The average macro fund is up about 0.31% in the first five months of this
year, trailing stock and bond indices, as well as hedge funds across all
strategies Many macro managers were been caught wrong-footed this year when
trades, such as shorting the yen and being long the Nikkei benchmark of
Japanese stocks, went sour earlier this year, investors said.

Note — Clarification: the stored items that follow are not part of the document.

-- ==== Sys2Proof/Decode.lean ====
section
/-! DEFINITION. Decoding and encoding (spec/30_encoding.md R91 to R99): the decoder of the 16-bit
word, the encoder, the encoder of the abstract pair, and the serialised form of a program. -/

namespace Sys2Proof

/-- The opcode byte of a word: `op = w[15:8]` (R91). -/
def opField (w : InstrWord) : Byte := w.extractLsb' 8 8

/-- The operand byte of a word: `k = w[7:0]` (R91). -/
def kField (w : InstrWord) : Byte := w.extractLsb' 0 8

/-- The word with a given opcode byte and operand byte: the opcode is the high byte (R91). -/
def wordOf (op k : Byte) : InstrWord := op ++ k

/-- The opcode number of each mnemonic (R95). -/
def Mnemonic.opcode : Mnemonic → Byte
  | .NOP => 0x00
  | .LDA => 0x01
  | .LDB => 0x02
  | .LDA_MEM => 0x03
  | .LDB_MEM => 0x04
  | .STA => 0x05
  | .STB => 0x06
  | .ADD => 0x07
  | .SUB => 0x08
  | .MUL => 0x09
  | .DIV => 0x0A
  | .AND => 0x0B
  | .OR => 0x0C
  | .XOR => 0x0D
  | .SHL => 0x0E
  | .SHR => 0x0F
  | .CMP => 0x10
  | .JMP => 0x11
  | .JZ => 0x12
  | .JNZ => 0x13
  | .PUSH => 0x14
  | .POP => 0x15
  | .CALL => 0x16
  | .RET => 0x17
  | .POPP => 0x18
  | .HALT => 0x19

/-- The rows of the opcode map, in order: the row of opcode `n` is the `n`-th (R95). -/
def opcodeRows : List Mnemonic :=
  [.NOP, .LDA, .LDB, .LDA_MEM, .LDB_MEM, .STA, .STB,
   .ADD, .SUB, .MUL, .DIV, .AND, .OR, .XOR, .SHL, .SHR, .CMP] ++
  [.JMP, .JZ, .JNZ, .PUSH, .POP, .CALL, .RET, .POPP, .HALT]

/-- The instruction of a mnemonic and an operand byte; a format-N mnemonic ignores the byte (R94). -/
def Mnemonic.instr (k : Byte) : Mnemonic → Instr
  | .NOP => .nop
  | .LDA => .lda k
  | .LDB => .ldb k
  | .LDA_MEM => .ldaMem k
  | .LDB_MEM => .ldbMem k
  | .STA => .sta k
  | .STB => .stb k
  | .ADD => .add
  | .SUB => .sub
  | .MUL => .mul
  | .DIV => .div
  | .AND => .and
  | .OR => .or
  | .XOR => .xor
  | .SHL => .shl
  | .SHR => .shr
  | .CMP => .cmp
  | .JMP => .jmp k
  | .JZ => .jz k
  | .JNZ => .jnz k
  | .PUSH => .push
  | .POP => .pop
  | .CALL => .call k
  | .RET => .ret
  | .POPP => .popp
  | .HALT => .halt

/-- Why a word names no instruction. -/
inductive DecodeError where
  /-- The opcode byte is in 0x1A..0xFF (R96): the step raises UnknownInstruction(op) (R215). -/
  | unknownInstruction (op : Byte)
  deriving DecidableEq, Repr

/-- The decoder: "if `op <= 0x19` the instruction is the row of `op`, with operand `w[7:0]`; otherwise
rule R96" (R95). -/
def decode (w : InstrWord) : Except DecodeError Instr :=
  match opcodeRows[(opField w).toNat]? with
  | some m => .ok (m.instr (kField w))
  | none => .error (.unknownInstruction (opField w))

/-- The encoder: the opcode byte of the map and the operand byte, 0x00 for format N, which is the
canonical encoding (R94, R95). -/
def encode (i : Instr) : InstrWord := wordOf i.mnemonic.opcode (i.operand.getD 0x00)

/-- Why the encoder refuses a pair (R98, R104; log 16). -/
inductive EncodeError where
  /-- A format I, M or T mnemonic without an operand. -/
  | missingOperand
  /-- A format-N mnemonic with an operand. -/
  | extraOperand
  /-- "a data address or target above 255 cannot be encoded and an encoder must refuse it" (R98 b). -/
  | operandTooWide (n : Nat)
  deriving DecidableEq, Repr

/-- The encoder of the abstract pair: an immediate is masked to a byte (`literal & 0xFF`), a data
address or target above 255 is refused (R98 b). -/
def encodePair (p : Pair) : Except EncodeError InstrWord :=
  match p.mnemonic.format, p.operand with
  | .N, none => .ok (wordOf p.mnemonic.opcode 0x00)
  | .N, some _ => .error .extraOperand
  | _, none => .error .missingOperand
  | .I, some n => .ok (wordOf p.mnemonic.opcode (BitVec.ofNat 8 n))
  | .M, some n | .T, some n =>
    if n < 256 then .ok (wordOf p.mnemonic.opcode (BitVec.ofNat 8 n)) else .error (.operandTooWide n)

/-- The words of a program given as abstract pairs, slot by slot; the first pair the encoder refuses
refuses the program (R90, R98, R217). -/
def encodeProgram : List Pair → Except EncodeError (List InstrWord)
  | [] => .ok []
  | p :: ps =>
    match encodePair p, encodeProgram ps with
    | .error e, _ => .error e
    | .ok _, .error e => .error e
    | .ok w, .ok ws => .ok (w :: ws)

/-- A program as a flat byte stream: slot `i` is bytes `2i` (the opcode) and `2i+1` (the operand), so
the word's high byte comes first (R65, R99). -/
def serialise : List InstrWord → List Byte
  | [] => []
  | w :: p => opField w :: kField w :: serialise p

/-- The program a flat byte stream holds; none for a stream of odd length (R99). -/
def deserialise : List Byte → Option (List InstrWord)
  | [] => some []
  | [_] => none
  | op :: k :: rest => (deserialise rest).map (wordOf op k :: ·)

/-- The instruction the decoder reads from the `nbits` low bits of `w`, every bit above them 0, `w` being
numbered as spec/opcode_table.json numbers it: an instruction is one 16-bit word, so bits above 15 are
no part of one and such a number is refused. -/
def decodeTableWord (nbits w : Nat) : Option Instr :=
  let bits := w % 2 ^ nbits
  if bits < 2 ^ 16 then (decode (BitVec.ofNat 16 bits)).toOption else none

end Sys2Proof
end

One of the more consistent hedge-fund boosters of Japanese equities,
Balestra Capital, is changing course after its main fund cratered, dropping
15% this year through May. Balestra founder Jim Melcher, a former U.S.
Olympic fencer, conceded on a recent investor call his performance had been
“unacceptable” and said he was moving part of the portfolio to cash until
he could determine “which way is up.”
“Enormous sums of money have been created by developed markets central
bankers. The money has to go somewhere,” Mr. Melcher said on the call,
according to a person with knowledge of it. “At this point, it could go
either way,” he added, referring to the stock market’s direction.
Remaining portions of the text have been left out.